Green Party protest at Hinkley Point April 10 2014
Image caption Anti-nuclear protesters claim the power price deal is against EU rules

A protest has been held by the Green Party outside Hinkley Point power station over claims the government has broken EU subsidy rules.

Last year the government gave planning consent for a new nuclear power plant to be built in Somerset.

Green Party MP Caroline Lucas said: "This is essentially an inappropriate use of state aid."

This week the European Commission began assessing the power price deal made between the government and EDF Energy.

Energy Secretary Ed Davey said the government has examined the plans closely and it will mean a good deal for consumers.

'Massive public subsidy'

The power price deal is how much the government will pay for the electricity generated from the new plant.

Ms Lucas added: "The government came to power saying they would only promote nuclear if it could be done with no public subsidy and yet it is perfectly clear there is a massive public subsidy going into new nuclear if it happens here at Hinkley."

Some 100 protesters took part in the demonstration earlier.

Developers EDF Energy will restart its preparatory works in May after work was "on pause" since last April.

The works will include putting in drainage and building roads and roundabouts to ease the flow of traffic onto the site.

EDF Spokesman David Eccles said: "Work will ramp up in May and the main activity won't begin until the autumn assuming everything goes well."

Legal hold-up

The European Commission announced it would investigate the subsidised power price deal and whether it had breached EU competition rules in December.

Mr Eccles said: "This is a matter between the government and the European Commission of course - a decision is likely to be made by October, that's what we're planning towards and hoping towards.

"All the indications thus far are positive.

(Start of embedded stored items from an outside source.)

theorem witness_StepKeepsStateWellFormed : (state []).Wf ∧ (state []).Lawful ∧ step (state []) = .next (state []) :=
  ⟨state_wf [], lawful_of_nil rfl, rfl⟩

theorem held_by : held.HeldBy 0 := by
  refine ⟨rfl, ⟨_, rfl, rfl, nofun, nofun⟩, ?_, .inl rfl⟩
  intro k dev hk hd
  cases k with
  | zero => exact (hk rfl).elim
  | succ k => cases hd

theorem witness_StepKeepsTheQuiescentPoint :
    ((state []).Settled ∧ (state []).Lawful ∧ step (state []) = .next (state [])) ∧
    (held.Settled ∧ held.Lawful ∧ step held = .next held) ∧
    ((∀ i ∈ [Input.malformed], i.forbidden = false) ∧
      RunEnds (State.start config [] [.malformed] []) (State.start config [] [] [])) :=
  ⟨⟨.inl (state_quiescent []), lawful_of_nil rfl, rfl⟩, ⟨.inr ⟨0, held_by⟩, lawful_of_nil rfl, rfl⟩,
    fun i h => by rw [List.mem_singleton.mp h]; rfl, 1, rfl, rfl⟩

theorem witness_StepKeepsAtMostOneActive : held.OneActive ∧ held.Lawful ∧ step held = .next held := by
  refine ⟨?_, lawful_of_nil rfl, rfl⟩
  intro d k v w hv hw _ _
  cases d with
  | zero => cases k with
    | zero => rfl
    | succ k => cases hw
  | succ d => cases hv

theorem witness_StepKeepsLinesBelowLongCap :
    (state []).cfg.packStrict = true ∧ 0 < (state []).cfg.fieldCap.toNat ∧ (state []).cfg.fieldCap.toNat + 1 < 35 ∧
    (state []).LinesBelow 75 ∧ step (state []) = .next (state []) := by
  refine ⟨rfl, by decide, by decide, ?_, rfl⟩
  intro dev h
  rw [List.mem_singleton.mp h]
  decide

theorem witness_LawfulTrafficNeverViolatesTheContract :
    (waiting [.setLowPower 0]).Settled ∧ (waiting [.setLowPower 0]).Lawful := by
  refine ⟨.inl ⟨rfl, rfl, (state_quiescent []).devices⟩, ?_⟩
  intro i h
  rw [List.mem_singleton.mp h]
  rfl

theorem witness_StepRunsTheDecodedRecord :
    (({ waiting [.malformed] with pending := [0x301000000000, 0x30C000000000] }).blocked = false) ∧
    ((waiting [.record 0x301000000000]).blocked = false ∧ (waiting [.record 0x301000000000]).pending = [] ∧
      (waiting [.record 0x301000000000]).inputs = [.record 0x301000000000]) := by decide

theorem witness_StepBetweenCommands :
    held.blocked = true ∧ (waiting []).inputs = [] ∧ (waiting []).blocked = false ∧ (waiting []).pending = [] ∧
    (waiting [.malformed]).inputs = [.malformed] ∧ (waiting [.framingError]).inputs = [.framingError] ∧
    (waiting [.setLowPower 0]).devices[0]? = some device ∧ (waiting [.setReady 0]).devices[0]? = some device ∧
    (waiting [.setAddress 0 0x24]).inputs = [.setAddress 0 0x24] ∧ alphanumeric 0x24 = false ∧
    (waiting [.setAddress 0 0x7A]).inputs = [.setAddress 0 0x7A] ∧ alphanumeric 0x7A = true ∧
    (waiting [.forceRegistry (some 7)]).inputs = [.forceRegistry (some 7)] ∧
    (waiting [.forceActive 0 true]).devices[0]? = some device ∧
    (waiting [.setReady 1]).devices.length ≤ 1 ∧
    Input.setReady 1 ∈ [Input.setLowPower 1, .setReady 1, .forceActive 1 true, .setAddress 1 0x7A] := by decide

theorem witness_UntakenCommandIsIgnored : ∀ dev ∈ (state []).devices, dev.takes (Instr.address (.ack 0x31 0 0)) = false := by
  decide

/-- The device in LowPower. -/
def asleep : State := { state [] with devices := [{ device with state := .lowPower }] }

theorem witness_LowPowerDeviceIsInert :
    exec (.ack 0x30 0 0) asleep = .next asleep ∧ asleep.devices[0]? = some { device with state := .lowPower } ∧
    ∀ dev ∈ asleep.devices, dev.state = .lowPower :=
  ⟨rfl, rfl, by decide⟩

/-- The registry still names the device: the host wrote it (U23). -/
def claimedState : State := { state [] with registry := some 0 }

theorem witness_ClaimedMatchRaisesContractViolation :
    (Instr.ack 0x3F 0 0).mclass ≠ .unknown ∧ claimedState.blocked = false ∧ claimedState.claimed = true ∧
    claimedState.devices[0]? = some device ∧ device.takes (Instr.address (.ack 0x3F 0 0)) = true ∧
    ∀ k other, k < 0 → claimedState.devices[k]? = some other → other.takes 0x3F = false :=
  ⟨nofun, rfl, rfl, rfl, by decide, fun _ _ hk => nomatch hk⟩

theorem witness_EveryCommandReturnsToReady :
    quiet.Quiescent ∧ numValues < quiet.cfg.lineSlots ∧ quiet.devices.length ≤ quiet.envs.length ∧
    ∀ e ∈ quiet.envs, e.vals.isSome = true :=
  ⟨state_quiescent _, by decide, by decide, fun e h => by rw [List.mem_singleton.mp h]; rfl⟩

theorem witness_CompletedCycleRearmsReception :
    (∃ t, exec (.aqry 0x3F 0 0) quiet = .next t ∧ t.blocked = false) ∧
    ∃ t, exec (.aqry 0x31 0 0) quiet = .next t ∧ t.blocked = false :=
  ⟨⟨_, rfl, rfl⟩, ⟨_, rfl, rfl⟩⟩

/-- The hypothesis of the statements about commands answered at once. -/
theorem witness_Open : quiet.Open := ⟨rfl, rfl⟩

theorem witness_AddressReplyOfQueryAndAcknowledge : quiet.Open := witness_Open

theorem witness_IdentityReply : quiet.Open := witness_Open

theorem witness_SetAddressMutatesAlphanumericOnly :
    quiet.devices[0]? = some device ∧ alphanumeric 0x24 = false ∧ alphanumeric 0x5A = true ∧
    alphanumeric 0x5B = false := by decide

/-- Both clauses at their boundaries: `param1` 0x7A and 0xFF within a byte, 0x100 and 0x17A beyond it. -/
theorem witness_AddressChangeReply :
    quiet.Open ∧ acceptedAddress 0x7A = some 0x7A ∧ acceptedAddress 0xFF = none ∧ acceptedAddress 0x100 = none ∧
    acceptedAddress 0x17A = none :=
  ⟨witness_Open, by decide, by decide, by decide, by decide⟩

/-- Both clauses where they meet: slot 9 and slot 10 of ten. -/
theorem witness_DataRequestReply :
    quiet.Open ∧ (9 : BitVec 16).toNat < quiet.cfg.lineSlots ∧ quiet.cfg.lineSlots ≤ (10 : BitVec 16).toNat :=
  ⟨witness_Open, by decide, by decide⟩

theorem witness_ByteDataReply : quiet.Open := witness_Open

theorem witness_UnknownIsRejected : claimedState.blocked = false := rfl

theorem witness_ProbeAnswersOnlyTheToken : quiet.Open := witness_Open

theorem witness_ContinuousAndVerifyProbes : quiet.Open := witness_Open

theorem witness_VerifyClearsTheLines : quiet.Open := witness_Open

theorem witness_UnsupportedIndexClearsTheLines : quiet.Open ∧ (1 : BitVec 16) ≠ 0 ∧ (0xFFFF : BitVec 16) ≠ 0 :=
  ⟨witness_Open, by decide, by decide⟩

theorem quiet_served : Served quiet 0x30 0 device := state_served _ _ (by decide)

theorem witness_MeasurementPacksAndNotifies :
    Served quiet 0x30 0 device ∧ quiet.nextEnv.vals = some v8 ∧ quiet.nextEnv.lb = false ∧
    quiet.nextEnv.deact = false ∧
    pack quiet.cfg.lineSlots quiet.cfg.packStrict v8.toList 6 quiet.cfg.fieldCap 35 = some l35 :=
  ⟨quiet_served, rfl, rfl, rfl, by decide +kernel⟩

/-- By a line break, and by a deactivation without one. -/
theorem witness_MeasurementCancelled :
    (Served (state [env (some v8) true false []]) 0x30 0 device ∧
      (state [env (some v8) true false []]).nextEnv.lb = true) ∧
    (Served (state [env (some v8) false true []]) 0x3F 0 device ∧
      (state [env (some v8) false true []]).nextEnv.vals.isSome = true ∧
      (state [env (some v8) false true []]).nextEnv.deact = true) :=
  ⟨⟨state_served _ _ (by decide), rfl⟩, ⟨state_served _ _ (by decide), rfl, rfl⟩⟩

/-- The command `1!` does not match the device. -/
theorem other_command (w : Record) (h : w ∈ [(0x314000000000 : Record)]) :
    device.matches (Record.address w) = false := by
  rw [List.mem_singleton.mp h]
  decide

/-- A drained command for another device cancels nothing. -/
theorem witness_ReleaseMeasurementPacks :
    Served (state [env (some v8) true true [0x314000000000]]) 0x30 0 device ∧
    (state [env (some v8) true true [0x314000000000]]).nextEnv.vals = some v8 ∧
    (∀ w ∈ (state [env (some v8) true true [0x314000000000]]).nextEnv.newcmds,
      device.matches (Record.address w) = false) ∧
    pack config.lineSlots config.packStrict v8.toList 6 config.fieldCap 75 = some (line75 :: List.replicate 9 []) :=
  ⟨state_served _ _ (by decide), rfl, other_command, by decide +kernel⟩

theorem witness_ReleaseMeasurementCancelled :
    Served (state [env (some v8) false false [0x3F0000000000]]) 0x30 0 device ∧
    (state [env (some v8) false false [0x3F0000000000]]).nextEnv.vals.isSome = true ∧
    ∃ w ∈ (state [env (some v8) false false [0x3F0000000000]]).nextEnv.newcmds,
      device.matches (Record.address w) = true :=
  ⟨state_served _ _ (by decide), rfl, 0x3F0000000000, by decide, by decide⟩

theorem witness_HighVolumeByteEmptiesTheLines : Served quiet 0x30 0 device ∧ quiet.nextEnv.vals.isSome = true :=
  ⟨quiet_served, rfl⟩

/-- Both clauses where they meet: value 8 and index 9. -/
theorem witness_ContinuousSendsOneValue :
    Served quiet 0x30 0 device ∧ quiet.nextEnv.vals = some v8 ∧
    v8.toList[(8 : BitVec 16).toNat]? = some 0xBFBC71C717AC1923 ∧ 9 ≤ (9 : BitVec 16).toNat :=
  ⟨quiet_served, rfl, by decide, by decide⟩

theorem witness_BlockedPollHoldsTheEngine :
    Served (state [env none false false []]) 0x30 0 device ∧ (state [env none false false []]).nextEnv.vals = none :=
  ⟨state_served _ _ (by decide), rfl⟩

theorem nothing_drained (w : Record) (h : w ∈ ([] : List Record)) : device.matches (Record.address w) = false := by
  cases h

/-- A configuration without a line slot: no values fit. -/
def slotless : State := { quiet with cfg := { config with lineSlots := 0 } }

theorem witness_PackingBeyondTheSlotsIsRefused :
    Served slotless 0x30 0 device ∧ slotless.nextEnv.vals = some v8 ∧ slotless.nextEnv.lb = false ∧
    slotless.nextEnv.deact = false ∧
    pack slotless.cfg.lineSlots slotless.cfg.packStrict v8.toList 6 slotless.cfg.fieldCap 35 = none ∧
    pack slotless.cfg.lineSlots slotless.cfg.packStrict v8.toList 6 slotless.cfg.fieldCap 75 = none ∧
    (∀ w ∈ slotless.nextEnv.newcmds, device.matches (Record.address w) = false) ∧ v8.toList.length < 10 :=
  ⟨⟨⟨rfl, rfl⟩, rfl, by decide, quiet_served.alone⟩, rfl, rfl, rfl, by decide +kernel, by decide +kernel,
    nothing_drained, by simp⟩

theorem witness_StepLeavesTheConfiguration : step (state []) = .next (state []) := rfl
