/-- R36: a civil minute as hour and minute BCD bytes. -/
def civilBytes (m : Nat) : List Byte := [bcdByte (m / 60), bcdByte (m % 60)]

/-- 4.9: the EXPECT form and value. -/
def ExpectField.bytes : ExpectField → List Byte
  | .phrase c => toByte 0 :: toBytes16 c
  | .number n => [toByte 1, toByte 0, toByte n]
  | .time m => toByte 2 :: civilBytes m

/-- 4.9: the bytes of a row output record for row `row`. -/
def RowRecord.bytes (row : Nat) : RowRecord → List Byte
  | .blank => [toByte row, kindByte 0 false false]
  | .rank t dest plat expect note hold invert =>
    [toByte row, kindByte 1 hold invert] ++ civilBytes t ++ dest.flatMap toBytes16 ++ [toByte plat] ++
      expect.bytes ++ toBytes16 note
  | .text codes => [toByte row, kindByte 2 false false, toByte codes.length] ++ codes.flatMap toBytes16
  | .clock digits hold =>
    [toByte row, kindByte 3 hold false,
      toByte (digits.getD 0 0 * 16 + digits.getD 1 0),
      toByte (digits.getD 2 0 * 16 + digits.getD 3 0),
      toByte (digits.getD 4 0 * 16 + digits.getD 5 0)]

end Sys2Proof.Machine
end

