-- ==== Sys2Proof/Machine/Core.lean ====
section
/-! DEFINITION. The machine the host reads. -/

def Sys2Proof.core : Host.Core :=
  { State := Sys2Proof.Machine.State, Fault := Sys2Proof.Machine.Fault,
    Refusal := Sys2Proof.Machine.Refusal, step := Sys2Proof.Machine.step, reset := Sys2Proof.Machine.State.reset }
end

For example the consultation period was only a month and all the reports have been received and we understand the officials are now going through those submissions."

Another hold-up is a legal challenge by the Irish National Trust.

An Taisce said EU directives meant that being in a neighbouring country Irish people should have been consulted about the environmental risks.

Three judges will hear the judicial review in the Court of Appeal in July.